=== ENTRIES SHOWN ===

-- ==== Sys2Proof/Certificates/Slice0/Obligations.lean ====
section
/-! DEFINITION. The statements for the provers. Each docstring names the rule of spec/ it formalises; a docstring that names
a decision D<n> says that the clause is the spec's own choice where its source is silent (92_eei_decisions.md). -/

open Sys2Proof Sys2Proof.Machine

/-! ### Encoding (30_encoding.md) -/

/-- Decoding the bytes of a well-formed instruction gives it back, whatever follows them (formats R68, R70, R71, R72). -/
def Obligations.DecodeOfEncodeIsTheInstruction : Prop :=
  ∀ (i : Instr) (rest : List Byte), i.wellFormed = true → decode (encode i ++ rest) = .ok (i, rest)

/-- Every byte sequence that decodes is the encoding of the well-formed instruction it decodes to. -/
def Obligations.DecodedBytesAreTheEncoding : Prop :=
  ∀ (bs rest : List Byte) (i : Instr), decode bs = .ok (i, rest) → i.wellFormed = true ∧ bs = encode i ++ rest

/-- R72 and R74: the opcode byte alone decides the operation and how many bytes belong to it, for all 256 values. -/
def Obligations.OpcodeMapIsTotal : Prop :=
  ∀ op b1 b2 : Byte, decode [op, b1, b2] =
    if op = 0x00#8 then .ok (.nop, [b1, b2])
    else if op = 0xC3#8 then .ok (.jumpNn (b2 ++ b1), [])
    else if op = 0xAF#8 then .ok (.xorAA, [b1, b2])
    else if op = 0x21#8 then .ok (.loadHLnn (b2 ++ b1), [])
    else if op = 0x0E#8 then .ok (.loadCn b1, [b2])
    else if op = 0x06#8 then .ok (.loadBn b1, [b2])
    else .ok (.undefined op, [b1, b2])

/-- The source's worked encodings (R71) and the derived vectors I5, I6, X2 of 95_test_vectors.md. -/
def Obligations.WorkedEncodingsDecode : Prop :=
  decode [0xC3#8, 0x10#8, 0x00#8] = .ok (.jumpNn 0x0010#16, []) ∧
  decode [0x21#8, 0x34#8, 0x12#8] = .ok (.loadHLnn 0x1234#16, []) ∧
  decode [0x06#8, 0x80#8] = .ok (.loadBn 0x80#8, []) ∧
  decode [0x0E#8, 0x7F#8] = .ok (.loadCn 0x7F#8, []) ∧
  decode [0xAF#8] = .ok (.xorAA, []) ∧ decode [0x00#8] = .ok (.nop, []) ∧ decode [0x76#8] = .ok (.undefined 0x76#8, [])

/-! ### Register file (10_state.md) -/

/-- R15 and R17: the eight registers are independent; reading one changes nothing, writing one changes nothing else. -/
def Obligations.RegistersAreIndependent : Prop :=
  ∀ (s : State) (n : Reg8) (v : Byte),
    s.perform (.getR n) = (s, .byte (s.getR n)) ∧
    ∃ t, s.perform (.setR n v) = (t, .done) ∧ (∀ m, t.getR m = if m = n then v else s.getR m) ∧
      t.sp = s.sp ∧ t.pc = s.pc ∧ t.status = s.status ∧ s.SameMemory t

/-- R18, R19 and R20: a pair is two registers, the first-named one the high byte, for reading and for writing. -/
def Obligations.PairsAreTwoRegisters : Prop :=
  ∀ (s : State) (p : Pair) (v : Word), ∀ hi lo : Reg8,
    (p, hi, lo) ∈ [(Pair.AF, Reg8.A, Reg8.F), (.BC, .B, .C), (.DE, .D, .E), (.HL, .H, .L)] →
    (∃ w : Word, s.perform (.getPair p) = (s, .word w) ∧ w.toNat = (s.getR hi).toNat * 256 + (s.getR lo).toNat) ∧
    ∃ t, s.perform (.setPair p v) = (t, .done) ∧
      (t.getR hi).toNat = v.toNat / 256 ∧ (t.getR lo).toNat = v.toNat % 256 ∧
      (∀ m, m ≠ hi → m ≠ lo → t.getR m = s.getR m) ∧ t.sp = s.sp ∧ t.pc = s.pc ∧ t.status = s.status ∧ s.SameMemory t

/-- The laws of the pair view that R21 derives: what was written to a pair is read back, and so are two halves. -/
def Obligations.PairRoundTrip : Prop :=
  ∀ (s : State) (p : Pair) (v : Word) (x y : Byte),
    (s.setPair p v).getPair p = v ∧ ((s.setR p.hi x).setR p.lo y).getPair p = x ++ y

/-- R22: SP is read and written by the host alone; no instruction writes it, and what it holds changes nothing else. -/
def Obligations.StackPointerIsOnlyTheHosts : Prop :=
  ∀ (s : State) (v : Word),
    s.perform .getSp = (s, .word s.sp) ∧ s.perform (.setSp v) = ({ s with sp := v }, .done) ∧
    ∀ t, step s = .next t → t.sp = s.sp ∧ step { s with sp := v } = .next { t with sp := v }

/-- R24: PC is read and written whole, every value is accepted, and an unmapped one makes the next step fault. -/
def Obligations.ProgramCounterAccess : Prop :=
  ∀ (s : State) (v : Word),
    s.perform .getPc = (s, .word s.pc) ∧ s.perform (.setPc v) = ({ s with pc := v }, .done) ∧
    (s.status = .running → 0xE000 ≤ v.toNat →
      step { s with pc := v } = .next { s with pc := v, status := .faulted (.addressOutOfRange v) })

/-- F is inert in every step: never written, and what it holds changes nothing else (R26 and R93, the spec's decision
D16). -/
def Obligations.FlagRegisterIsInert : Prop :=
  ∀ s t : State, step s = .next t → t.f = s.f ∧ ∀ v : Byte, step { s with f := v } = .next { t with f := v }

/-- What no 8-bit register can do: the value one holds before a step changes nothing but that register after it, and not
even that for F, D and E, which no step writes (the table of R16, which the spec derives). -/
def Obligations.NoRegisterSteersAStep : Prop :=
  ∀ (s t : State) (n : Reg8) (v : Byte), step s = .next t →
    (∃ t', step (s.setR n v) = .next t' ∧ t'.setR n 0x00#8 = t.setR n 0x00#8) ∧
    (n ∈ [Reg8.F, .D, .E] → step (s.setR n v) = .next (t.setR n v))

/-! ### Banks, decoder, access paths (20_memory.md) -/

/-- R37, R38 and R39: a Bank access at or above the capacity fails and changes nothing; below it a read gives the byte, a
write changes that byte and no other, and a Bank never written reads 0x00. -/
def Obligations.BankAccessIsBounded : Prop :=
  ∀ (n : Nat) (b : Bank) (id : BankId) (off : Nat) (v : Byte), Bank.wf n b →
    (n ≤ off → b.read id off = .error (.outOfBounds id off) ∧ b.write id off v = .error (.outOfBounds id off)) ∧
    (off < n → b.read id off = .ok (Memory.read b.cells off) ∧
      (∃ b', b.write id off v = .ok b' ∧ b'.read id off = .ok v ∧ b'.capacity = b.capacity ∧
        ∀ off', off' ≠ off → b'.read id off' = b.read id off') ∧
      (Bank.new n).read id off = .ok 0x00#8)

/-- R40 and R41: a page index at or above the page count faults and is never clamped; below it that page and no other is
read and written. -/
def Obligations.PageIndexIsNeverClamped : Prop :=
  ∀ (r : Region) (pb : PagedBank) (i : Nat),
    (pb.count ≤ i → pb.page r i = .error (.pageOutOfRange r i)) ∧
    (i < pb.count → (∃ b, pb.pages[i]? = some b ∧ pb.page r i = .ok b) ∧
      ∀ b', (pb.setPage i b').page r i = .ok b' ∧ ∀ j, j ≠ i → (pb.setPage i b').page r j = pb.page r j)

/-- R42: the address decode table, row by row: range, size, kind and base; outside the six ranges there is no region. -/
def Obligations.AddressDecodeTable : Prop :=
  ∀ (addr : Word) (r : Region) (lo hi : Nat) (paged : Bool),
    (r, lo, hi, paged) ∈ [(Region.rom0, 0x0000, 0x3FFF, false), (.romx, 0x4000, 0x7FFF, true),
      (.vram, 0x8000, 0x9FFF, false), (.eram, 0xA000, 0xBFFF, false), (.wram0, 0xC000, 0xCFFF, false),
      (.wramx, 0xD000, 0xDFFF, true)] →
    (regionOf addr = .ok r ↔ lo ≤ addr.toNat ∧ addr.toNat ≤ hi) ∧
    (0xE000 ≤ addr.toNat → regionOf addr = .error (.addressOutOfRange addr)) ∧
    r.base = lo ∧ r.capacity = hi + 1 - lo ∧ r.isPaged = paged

===
=== ENTRIES SHOWN ===

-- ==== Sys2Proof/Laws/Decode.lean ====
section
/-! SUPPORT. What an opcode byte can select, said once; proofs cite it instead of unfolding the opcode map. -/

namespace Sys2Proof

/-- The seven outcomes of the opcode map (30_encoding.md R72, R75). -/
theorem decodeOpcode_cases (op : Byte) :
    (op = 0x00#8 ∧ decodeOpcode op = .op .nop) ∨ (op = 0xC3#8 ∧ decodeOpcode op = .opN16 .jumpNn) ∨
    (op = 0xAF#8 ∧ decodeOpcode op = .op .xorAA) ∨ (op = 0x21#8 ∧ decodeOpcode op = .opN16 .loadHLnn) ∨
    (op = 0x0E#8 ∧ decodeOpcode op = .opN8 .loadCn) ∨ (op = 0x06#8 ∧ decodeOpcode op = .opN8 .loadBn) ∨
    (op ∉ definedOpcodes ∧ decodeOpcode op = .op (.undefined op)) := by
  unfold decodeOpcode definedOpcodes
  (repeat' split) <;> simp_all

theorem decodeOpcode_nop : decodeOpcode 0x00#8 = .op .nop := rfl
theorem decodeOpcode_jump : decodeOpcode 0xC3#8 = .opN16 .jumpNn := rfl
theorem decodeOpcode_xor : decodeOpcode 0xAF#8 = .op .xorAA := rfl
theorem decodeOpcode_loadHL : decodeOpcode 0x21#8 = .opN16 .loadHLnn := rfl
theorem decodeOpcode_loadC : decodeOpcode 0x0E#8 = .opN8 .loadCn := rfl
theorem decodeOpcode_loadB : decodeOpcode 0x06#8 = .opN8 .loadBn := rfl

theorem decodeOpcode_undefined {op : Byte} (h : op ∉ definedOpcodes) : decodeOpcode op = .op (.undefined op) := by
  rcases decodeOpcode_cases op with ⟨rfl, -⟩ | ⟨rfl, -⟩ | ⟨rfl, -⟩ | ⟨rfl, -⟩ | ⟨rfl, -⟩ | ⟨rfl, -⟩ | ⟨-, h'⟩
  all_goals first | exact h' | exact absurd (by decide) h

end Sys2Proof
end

===
=== ENTRIES SHOWN ===

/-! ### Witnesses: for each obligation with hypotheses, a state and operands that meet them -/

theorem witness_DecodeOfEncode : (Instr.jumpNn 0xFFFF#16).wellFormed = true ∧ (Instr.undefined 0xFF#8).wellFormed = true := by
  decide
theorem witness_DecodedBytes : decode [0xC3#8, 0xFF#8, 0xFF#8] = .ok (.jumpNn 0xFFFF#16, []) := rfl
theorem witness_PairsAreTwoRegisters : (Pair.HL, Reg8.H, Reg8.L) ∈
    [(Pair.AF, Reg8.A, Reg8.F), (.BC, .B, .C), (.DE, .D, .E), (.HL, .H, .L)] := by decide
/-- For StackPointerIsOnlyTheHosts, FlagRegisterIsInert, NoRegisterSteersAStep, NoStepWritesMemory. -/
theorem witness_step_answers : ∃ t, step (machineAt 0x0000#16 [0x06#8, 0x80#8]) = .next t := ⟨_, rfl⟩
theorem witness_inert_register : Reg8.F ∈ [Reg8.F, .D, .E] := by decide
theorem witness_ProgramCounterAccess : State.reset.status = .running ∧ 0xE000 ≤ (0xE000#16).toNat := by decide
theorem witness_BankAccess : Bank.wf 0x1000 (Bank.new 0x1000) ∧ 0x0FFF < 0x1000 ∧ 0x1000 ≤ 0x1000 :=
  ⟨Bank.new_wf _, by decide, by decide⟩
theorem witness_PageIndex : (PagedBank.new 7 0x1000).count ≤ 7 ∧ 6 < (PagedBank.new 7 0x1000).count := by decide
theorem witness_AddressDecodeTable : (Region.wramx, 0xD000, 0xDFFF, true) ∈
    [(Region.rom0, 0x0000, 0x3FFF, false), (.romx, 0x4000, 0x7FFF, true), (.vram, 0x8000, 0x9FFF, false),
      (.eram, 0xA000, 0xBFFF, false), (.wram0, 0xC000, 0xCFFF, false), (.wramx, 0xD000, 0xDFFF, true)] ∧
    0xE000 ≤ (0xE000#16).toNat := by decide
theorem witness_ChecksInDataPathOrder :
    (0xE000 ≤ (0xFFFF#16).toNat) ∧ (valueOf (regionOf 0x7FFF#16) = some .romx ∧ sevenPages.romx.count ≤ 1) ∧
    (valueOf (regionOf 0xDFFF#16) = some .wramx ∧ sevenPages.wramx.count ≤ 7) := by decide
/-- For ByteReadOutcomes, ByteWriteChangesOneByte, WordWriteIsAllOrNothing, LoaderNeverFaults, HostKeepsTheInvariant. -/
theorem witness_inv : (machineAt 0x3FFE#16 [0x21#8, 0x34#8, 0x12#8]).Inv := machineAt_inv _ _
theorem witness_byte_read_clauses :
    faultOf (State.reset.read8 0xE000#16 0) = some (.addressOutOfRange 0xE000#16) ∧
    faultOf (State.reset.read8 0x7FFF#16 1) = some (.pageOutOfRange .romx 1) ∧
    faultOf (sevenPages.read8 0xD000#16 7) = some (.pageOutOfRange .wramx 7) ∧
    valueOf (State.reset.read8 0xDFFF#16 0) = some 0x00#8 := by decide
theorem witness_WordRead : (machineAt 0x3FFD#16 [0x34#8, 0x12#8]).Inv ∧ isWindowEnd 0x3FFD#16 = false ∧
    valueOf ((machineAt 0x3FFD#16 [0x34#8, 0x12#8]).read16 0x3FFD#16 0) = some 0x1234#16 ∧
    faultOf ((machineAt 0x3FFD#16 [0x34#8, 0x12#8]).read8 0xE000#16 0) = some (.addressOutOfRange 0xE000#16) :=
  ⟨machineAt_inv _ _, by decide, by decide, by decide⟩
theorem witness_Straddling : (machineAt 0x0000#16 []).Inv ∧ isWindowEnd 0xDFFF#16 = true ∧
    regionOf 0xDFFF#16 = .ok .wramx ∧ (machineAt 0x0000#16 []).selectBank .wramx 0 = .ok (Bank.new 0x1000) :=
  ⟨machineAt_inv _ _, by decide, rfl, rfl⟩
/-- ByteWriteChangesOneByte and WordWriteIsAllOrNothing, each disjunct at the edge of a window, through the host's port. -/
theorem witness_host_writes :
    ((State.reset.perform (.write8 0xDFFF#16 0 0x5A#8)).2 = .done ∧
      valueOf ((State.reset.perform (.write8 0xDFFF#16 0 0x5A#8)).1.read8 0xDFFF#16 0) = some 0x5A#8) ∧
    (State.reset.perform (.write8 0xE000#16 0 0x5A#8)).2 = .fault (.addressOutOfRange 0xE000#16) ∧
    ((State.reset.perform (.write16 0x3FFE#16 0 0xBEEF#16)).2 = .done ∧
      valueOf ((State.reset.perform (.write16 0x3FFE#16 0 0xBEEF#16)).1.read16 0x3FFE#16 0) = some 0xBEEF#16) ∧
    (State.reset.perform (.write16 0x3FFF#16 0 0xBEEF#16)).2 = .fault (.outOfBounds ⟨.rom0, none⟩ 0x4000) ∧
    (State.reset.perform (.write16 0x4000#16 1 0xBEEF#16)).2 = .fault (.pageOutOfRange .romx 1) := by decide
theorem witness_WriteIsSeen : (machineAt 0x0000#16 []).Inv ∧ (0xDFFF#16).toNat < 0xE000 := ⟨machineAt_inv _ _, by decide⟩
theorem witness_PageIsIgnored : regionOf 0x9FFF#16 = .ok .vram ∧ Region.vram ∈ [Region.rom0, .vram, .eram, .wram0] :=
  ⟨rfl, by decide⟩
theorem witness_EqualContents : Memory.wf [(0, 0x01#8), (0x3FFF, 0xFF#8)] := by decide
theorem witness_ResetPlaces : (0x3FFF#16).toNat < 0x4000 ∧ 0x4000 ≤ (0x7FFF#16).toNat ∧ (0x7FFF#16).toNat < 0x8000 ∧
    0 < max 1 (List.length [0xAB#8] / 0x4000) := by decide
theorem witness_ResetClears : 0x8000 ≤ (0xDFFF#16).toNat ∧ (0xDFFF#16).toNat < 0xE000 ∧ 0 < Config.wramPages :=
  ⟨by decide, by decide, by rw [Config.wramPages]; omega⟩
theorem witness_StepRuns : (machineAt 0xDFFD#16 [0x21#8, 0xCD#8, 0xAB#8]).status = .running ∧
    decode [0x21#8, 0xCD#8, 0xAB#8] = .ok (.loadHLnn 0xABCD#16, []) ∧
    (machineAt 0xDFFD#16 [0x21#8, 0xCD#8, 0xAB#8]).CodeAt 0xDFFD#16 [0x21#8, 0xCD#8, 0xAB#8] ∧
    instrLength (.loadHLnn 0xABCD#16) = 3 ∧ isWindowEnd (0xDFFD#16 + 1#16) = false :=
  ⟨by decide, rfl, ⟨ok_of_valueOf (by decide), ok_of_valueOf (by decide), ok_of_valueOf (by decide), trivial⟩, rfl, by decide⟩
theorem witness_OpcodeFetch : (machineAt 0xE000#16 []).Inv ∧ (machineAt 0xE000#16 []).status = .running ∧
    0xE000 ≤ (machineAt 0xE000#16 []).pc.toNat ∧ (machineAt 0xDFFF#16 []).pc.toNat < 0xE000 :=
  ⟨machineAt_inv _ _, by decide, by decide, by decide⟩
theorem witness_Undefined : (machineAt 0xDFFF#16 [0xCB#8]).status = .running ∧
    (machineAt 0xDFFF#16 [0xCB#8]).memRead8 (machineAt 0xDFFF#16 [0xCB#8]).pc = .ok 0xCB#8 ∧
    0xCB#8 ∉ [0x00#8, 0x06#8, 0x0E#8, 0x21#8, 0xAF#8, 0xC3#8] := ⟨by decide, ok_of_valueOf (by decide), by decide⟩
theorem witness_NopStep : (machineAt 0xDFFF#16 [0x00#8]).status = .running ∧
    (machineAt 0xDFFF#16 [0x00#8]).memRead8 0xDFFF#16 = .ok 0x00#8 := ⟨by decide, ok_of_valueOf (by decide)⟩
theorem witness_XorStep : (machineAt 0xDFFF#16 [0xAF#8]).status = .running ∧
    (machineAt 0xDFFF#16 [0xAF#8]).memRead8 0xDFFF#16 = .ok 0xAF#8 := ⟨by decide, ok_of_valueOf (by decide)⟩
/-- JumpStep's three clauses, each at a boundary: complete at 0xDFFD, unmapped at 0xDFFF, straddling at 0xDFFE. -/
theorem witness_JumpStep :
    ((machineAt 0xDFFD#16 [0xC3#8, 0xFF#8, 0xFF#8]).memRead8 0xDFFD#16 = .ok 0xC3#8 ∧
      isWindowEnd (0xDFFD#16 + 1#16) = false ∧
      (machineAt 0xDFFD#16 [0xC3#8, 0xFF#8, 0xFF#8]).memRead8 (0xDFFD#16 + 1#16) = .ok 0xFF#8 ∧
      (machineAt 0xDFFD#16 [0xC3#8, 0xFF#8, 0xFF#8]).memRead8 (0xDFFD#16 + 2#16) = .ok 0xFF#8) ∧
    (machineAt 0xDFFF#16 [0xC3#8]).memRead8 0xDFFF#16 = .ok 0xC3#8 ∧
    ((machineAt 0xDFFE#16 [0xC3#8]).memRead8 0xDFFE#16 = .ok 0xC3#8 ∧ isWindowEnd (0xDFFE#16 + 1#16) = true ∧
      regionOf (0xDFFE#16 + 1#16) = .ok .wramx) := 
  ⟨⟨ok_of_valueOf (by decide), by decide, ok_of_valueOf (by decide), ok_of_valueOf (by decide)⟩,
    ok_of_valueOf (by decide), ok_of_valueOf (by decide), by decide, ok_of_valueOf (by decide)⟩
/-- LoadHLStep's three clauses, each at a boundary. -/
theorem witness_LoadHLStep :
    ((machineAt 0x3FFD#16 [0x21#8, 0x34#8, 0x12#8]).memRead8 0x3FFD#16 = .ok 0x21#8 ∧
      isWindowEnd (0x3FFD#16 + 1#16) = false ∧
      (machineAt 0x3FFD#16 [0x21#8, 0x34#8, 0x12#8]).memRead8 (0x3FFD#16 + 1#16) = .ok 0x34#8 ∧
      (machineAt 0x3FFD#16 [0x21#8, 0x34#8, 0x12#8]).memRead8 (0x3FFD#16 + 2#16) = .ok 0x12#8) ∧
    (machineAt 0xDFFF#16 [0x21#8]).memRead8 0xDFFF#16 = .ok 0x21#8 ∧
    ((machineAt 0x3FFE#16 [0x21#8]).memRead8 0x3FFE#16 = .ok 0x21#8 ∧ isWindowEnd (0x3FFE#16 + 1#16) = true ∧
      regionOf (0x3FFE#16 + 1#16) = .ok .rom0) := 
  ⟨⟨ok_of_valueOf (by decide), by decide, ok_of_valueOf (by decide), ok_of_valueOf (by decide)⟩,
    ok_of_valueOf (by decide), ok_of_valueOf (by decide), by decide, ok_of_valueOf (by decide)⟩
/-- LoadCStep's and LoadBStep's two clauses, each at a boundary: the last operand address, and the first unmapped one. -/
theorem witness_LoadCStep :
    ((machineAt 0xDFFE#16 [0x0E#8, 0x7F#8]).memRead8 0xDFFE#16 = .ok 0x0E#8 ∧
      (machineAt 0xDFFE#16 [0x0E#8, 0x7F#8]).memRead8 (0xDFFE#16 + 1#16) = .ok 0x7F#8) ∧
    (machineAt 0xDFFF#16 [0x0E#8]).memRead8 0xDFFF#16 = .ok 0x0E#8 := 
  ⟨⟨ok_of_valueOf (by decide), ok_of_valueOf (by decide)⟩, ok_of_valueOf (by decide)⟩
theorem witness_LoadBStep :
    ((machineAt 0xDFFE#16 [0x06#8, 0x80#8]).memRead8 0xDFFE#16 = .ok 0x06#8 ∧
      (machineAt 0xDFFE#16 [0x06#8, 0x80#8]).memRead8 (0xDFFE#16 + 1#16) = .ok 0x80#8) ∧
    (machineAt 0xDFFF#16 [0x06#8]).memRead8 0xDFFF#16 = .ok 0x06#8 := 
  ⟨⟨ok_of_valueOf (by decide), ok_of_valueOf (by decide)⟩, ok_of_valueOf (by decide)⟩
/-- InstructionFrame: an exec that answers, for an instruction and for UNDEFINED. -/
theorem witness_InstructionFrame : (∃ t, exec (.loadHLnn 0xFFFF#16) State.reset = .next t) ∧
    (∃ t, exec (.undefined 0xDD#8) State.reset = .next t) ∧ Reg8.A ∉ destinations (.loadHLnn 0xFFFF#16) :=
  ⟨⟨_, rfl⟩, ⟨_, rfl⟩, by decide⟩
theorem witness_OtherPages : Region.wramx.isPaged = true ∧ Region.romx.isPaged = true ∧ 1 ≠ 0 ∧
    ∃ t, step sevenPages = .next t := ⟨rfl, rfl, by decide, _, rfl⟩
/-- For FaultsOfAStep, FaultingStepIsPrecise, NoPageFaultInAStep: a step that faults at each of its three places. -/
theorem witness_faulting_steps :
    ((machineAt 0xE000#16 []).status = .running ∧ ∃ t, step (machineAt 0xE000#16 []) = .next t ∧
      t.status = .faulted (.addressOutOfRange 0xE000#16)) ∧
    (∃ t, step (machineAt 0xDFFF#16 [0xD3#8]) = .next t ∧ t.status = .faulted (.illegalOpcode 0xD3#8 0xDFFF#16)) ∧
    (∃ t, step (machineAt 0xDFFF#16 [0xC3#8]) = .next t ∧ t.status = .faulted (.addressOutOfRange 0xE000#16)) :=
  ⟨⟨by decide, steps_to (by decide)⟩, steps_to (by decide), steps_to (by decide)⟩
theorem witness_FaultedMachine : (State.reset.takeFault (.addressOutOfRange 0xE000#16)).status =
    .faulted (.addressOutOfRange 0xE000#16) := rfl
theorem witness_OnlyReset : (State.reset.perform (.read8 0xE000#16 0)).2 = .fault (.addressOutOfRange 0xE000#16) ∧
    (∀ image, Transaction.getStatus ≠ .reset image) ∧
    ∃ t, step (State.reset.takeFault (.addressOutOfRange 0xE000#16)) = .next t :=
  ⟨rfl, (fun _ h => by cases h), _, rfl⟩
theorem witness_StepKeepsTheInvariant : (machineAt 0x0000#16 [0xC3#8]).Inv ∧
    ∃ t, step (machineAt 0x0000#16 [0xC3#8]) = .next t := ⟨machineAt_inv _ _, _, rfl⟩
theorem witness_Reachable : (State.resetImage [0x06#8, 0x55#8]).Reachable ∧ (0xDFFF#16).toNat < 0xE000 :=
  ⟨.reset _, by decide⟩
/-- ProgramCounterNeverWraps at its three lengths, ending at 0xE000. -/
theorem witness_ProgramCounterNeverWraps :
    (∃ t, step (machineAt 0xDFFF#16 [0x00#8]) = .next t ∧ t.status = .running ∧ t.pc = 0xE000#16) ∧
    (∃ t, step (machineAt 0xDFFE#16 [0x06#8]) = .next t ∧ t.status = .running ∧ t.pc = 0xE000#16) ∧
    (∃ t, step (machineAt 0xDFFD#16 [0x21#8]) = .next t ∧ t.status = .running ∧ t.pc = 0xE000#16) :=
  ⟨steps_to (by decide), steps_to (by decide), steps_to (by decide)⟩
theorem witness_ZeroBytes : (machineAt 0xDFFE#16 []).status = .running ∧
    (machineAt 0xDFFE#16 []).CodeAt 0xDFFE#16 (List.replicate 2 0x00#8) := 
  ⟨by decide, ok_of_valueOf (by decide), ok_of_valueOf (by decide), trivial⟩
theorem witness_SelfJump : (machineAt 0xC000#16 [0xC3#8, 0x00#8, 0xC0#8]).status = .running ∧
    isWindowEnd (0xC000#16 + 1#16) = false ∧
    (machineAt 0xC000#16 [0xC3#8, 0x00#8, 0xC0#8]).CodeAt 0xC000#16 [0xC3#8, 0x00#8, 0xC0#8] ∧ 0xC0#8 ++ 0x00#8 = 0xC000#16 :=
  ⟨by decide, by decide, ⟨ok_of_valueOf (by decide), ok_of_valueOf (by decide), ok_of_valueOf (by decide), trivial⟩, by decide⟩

===

- [INSTRUCTIONS TO FOLLOW]
Above are the entries. Quote exactly the lines from the one bearing "-- ==== Sys2Proof/Certificates/Slice0/Obligations.lean" through the one bearing "a decision D<n>".

- [RESULT BELOW]
-- ==== Sys2Proof/Certificates/Slice0/Obligations.lean ====
section
/-! DEFINITION. The statements for the provers. Each docstring names the rule of spec/ it formalises; a docstring that names
a decision D<n> says that the clause is the spec's own choice where its source is silent (92_eei_decisions.md). -/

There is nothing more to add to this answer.